Da una politica più conciliante con la Russia alla creazione di un fashion hub all’estero riservato alle PMI italiane. Obiettivo: agevolare, snellire e velocizzare le procedure di acquisto da parte dei clienti. Sono alcune delle proposte che gli imprenditori della scarpa italiana che stanno esponendo a Obuv Moscow indirizzano al Governo italiano chiedendo di sostenere le aziende alle prese con le sanzioni e le difficoltà del mercato russo. Governo che, per ora, nonostante le pressioni e le polemiche, non ha accolto nessuna delle richieste presentate.
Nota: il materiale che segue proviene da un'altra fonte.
-- ==== Sys2Proof/Machine/Dispatcher.lean ====
section
/-! DEFINITION. The dispatcher (R173 to R185, R24, R188, R302) and the wave former (R165 to R170): packets and launch
records, wait words, placement, completion releases, waves. An event that is not enabled leaves the state as it is. -/

namespace Sys2Proof.Machine

/-! ### Partitions (R369, R370) -/

/-- The live clusters of a partition in ascending physical order. -/
def State.liveClusters (s : State) (p : Part) : List Nat :=
  (List.range Config.clusters).filter (fun c => p.clust.getLsbD c && !s.deadClusters.contains c)
/-! ### Reads and writes of the dispatcher: no keys, no page faults (R177, R179) -/

/-- Where a dispatcher's access lands, or the code and sub-code of the check of R149 that it fails: a read, or one that writes too. -/
def State.devLoc (s : State) (vf : Nat) (ap : Nat × Nat) (va n : Nat) (write : Bool) : Except (Nat × Nat) (Nat × Nat × Word) :=
  if !canonical (va : Int) then .error (0x05, 0)
  else if crosses (va : Int) n || inAperture ap (va : Int) n then .error (0x06, 0)
  else match s.walk (s.ctx vf).root va with
    | .absent sub => .error (0x07, sub)
    | .leaf p e l =>
      let pa := s.normPa (pteAddr e l va)
      if paReserved pa || !s.egressOk vf pa n true write then .error (0x06, 0)
      else if write && !pteW e then .error (0x09, 0)
      else .ok (pa, p, e)
/-- The lines of some bytes, and whether one of them is poisoned, which an access meets after its checks (R149). -/
def spanLines (pa n : Nat) : List Nat :=
  (List.range (n / 128 + 2)).filterMap (fun k => if 128 * k < pa % 128 + n then some (lineOf pa + k) else none)
def State.badSpan (s : State) (pa n : Nat) : Bool := (spanLines pa n).any s.bad
/-- Where a dispatcher's read lands; poisoned bytes are code 0x1A. -/
def State.devAddr (s : State) (vf : Nat) (ap : Nat × Nat) (va n : Nat) : Except (Nat × Nat) (Nat × Nat × Word) :=
  match s.devLoc vf ap va n false with
  | .ok (pa, p, e) => if s.badSpan pa n then .error (0x1A, 0) else .ok (pa, p, e)
  | .error x => .error x
/-- The lines that a dispatcher's read asks for: a peer that refuses one has the hosts told (R382). -/
def State.devLines (s : State) (vf va n : Nat) : List Nat :=
  match s.devLoc vf (0, 0) va n false with | .ok (pa, _, _) => spanLines pa n | .error _ => []

/-- The dispatcher has read some lines: those that their slices do not hold are asked of the memory controllers, and the hosts are told
of those that a peer refuses (R372, R382). -/
def State.devTouch (s : State) (vf : Nat) (lines : List Nat) : State :=
  lines.eraseDups.foldl (fun s l => (if (kvFind s.l2 l).isSome then s else s.meterLine vf l).tell vf l) s

/-- The n bytes at an address, which may run into the next page, as one number. -/
def State.devNat (s : State) (vf va n : Nat) : Option Nat :=
  let n1 := min n (65536 - va % 65536)
  match s.devAddr vf (0, 0) va n1 with
  | .error _ => none
  | .ok (pa, _, _) =>
    if n1 = n then some (s.homeNat pa n)
    else match s.devAddr vf (0, 0) (va + n1) (n - n1) with
      | .error _ => none
      | .ok (pb, _, _) => some (s.homeNat pa n1 + 256 ^ n1 * s.homeNat pb (n - n1))

/-- What an acquire outside the cores makes of the notices that its line carries: the releasing crews commit and write
through (R208). While one must wait, what it has asked for. -/
def State.promoteAt (s : State) (line : Nat) : Bool × State :=
  s.promoteNotices (s.notices.filter (fun n => n.line == line))
def State.promoteLines (s : State) : List Nat → Bool × State
  | [] => (true, s)
  | l :: ls => match s.promoteAt l with
    | (true, s1) => s1.promoteLines ls
    | (false, s1) => (false, s1)

/-! ### Packets (R174 to R177, R302) -/

/-- A queue of a context as the dispatcher finds it: the address of its descriptor, and the descriptor, when it is
served. -/
def State.served (s : State) (vf q : Nat) : Option (Nat × QDesc) :=
  let c := s.ctx vf
  if c.lqt = 0 || 16 ≤ q then none
  else match s.msAddr vf false (c.lqt.toNat + 64 * q) with
    | none => none
    | some pa => let d := s.qdesc pa; if d.ok then some (pa, d) else none
def State.hasPacket (s : State) (vf q : Nat) : Bool :=
  match s.served vf q with | some (_, d) => decide (d.head < d.tail) | none => false
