-- ==== Sys2Proof/Machine/Dispatch.lean ====
section
/-! DEFINITION. The dispatch of every step of the machine to its meaning. -/

namespace Sys2Proof.Machine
Quello che chiede la scarpa italiana
Circa un mese e mezzo fa, a Micam, Siro Badon, presidente di Assocalzaturifici, aveva presentato due proposte di sostegno per le aziende danneggiate dalle sanzioni applicate alla Russia da USA e Unione Europea. La prima: Cassa Integrazione a zero costi per le imprese, alla stessa stregua della “cassa covid”. La seconda: ristori per chi non poteva spedire a Mosca merci già prodotte. Un elenco più corposo lo aveva snocciolato il presidente di Camera Commercio Marche, Gino Sabbatini. Per esempio: riduzione dell’IVA per facilitare i consumi in Italia e CIG in deroga per salvaguardare gli addetti. Ma, anche: riattivazione della moratoria anche per i debiti tributari e ristori sulle calzature invendute.
Eccesso di dipendenza
Oggi da più parti si chiede alle imprese di ridurre la propria dipendenza dal mercato russo. Più facile a dirsi che a farsi. “Molte aziende hanno già diversificato dopo il 2014” afferma Andrea Brotini del brand toscano Pakerson. “Dare contributi per agevolare la partecipazione delle imprese alle fiere come approccio a nuovi mercati non serve. Un’azienda deve riorientare il prodotto, il marketing, ecc. Troppi soldi pubblici servirebbero… A questo punto chiederei al Governo un atteggiamento più conciliante, più morbido con il mercato russo”.
Un hub logistico
Anche il brand Pas de Rouge è a Obuv Moscow e il suo titolare, Mauro Zampieri, lancia la sua proposta. “Se fossi il Governo, coinvolgerei Sace, Simest, e una o due banche per realizzare un hub logistico capace di offrire quei servizi che oggi sono determinanti per concludere la vendita e che le PMI italiane non sono in grado di offrire”. Una sorta di “Casa Italia”, da realizzare, per esempio, negli Stati Uniti o in Cina, che sbroglierebbe e velocizzerebbe tutte i passaggi intermedi e burocratici tra la decisione di acquisto e il pagamento. “Così l’Italia si presenterebbe compatta e le PMI sarebbero in grado di offrire lo stesso servizio delle griffe” spiega Zampieri. “Il nostro cliente dovrebbe solo effettuare il pagamento. Inoltre, nello stesso hub, si potrebbe creare un outlet dove le imprese italiane decidono autonomamente se mettere in vendita le rimanenze di prodotto”. In questo modo, potrebbero “catturare anche i clienti più piccoli, trascurati per gli alti costi fissi delle procedure di spedizione e sdoganamento”. (mv)
Leggi anche:
-
Russia, chi vola a Obuv per colmare il vuoto lasciato dalle griffe
-
“Le sanzioni bloccano i pagamenti: il danno è a noi, non ai russi”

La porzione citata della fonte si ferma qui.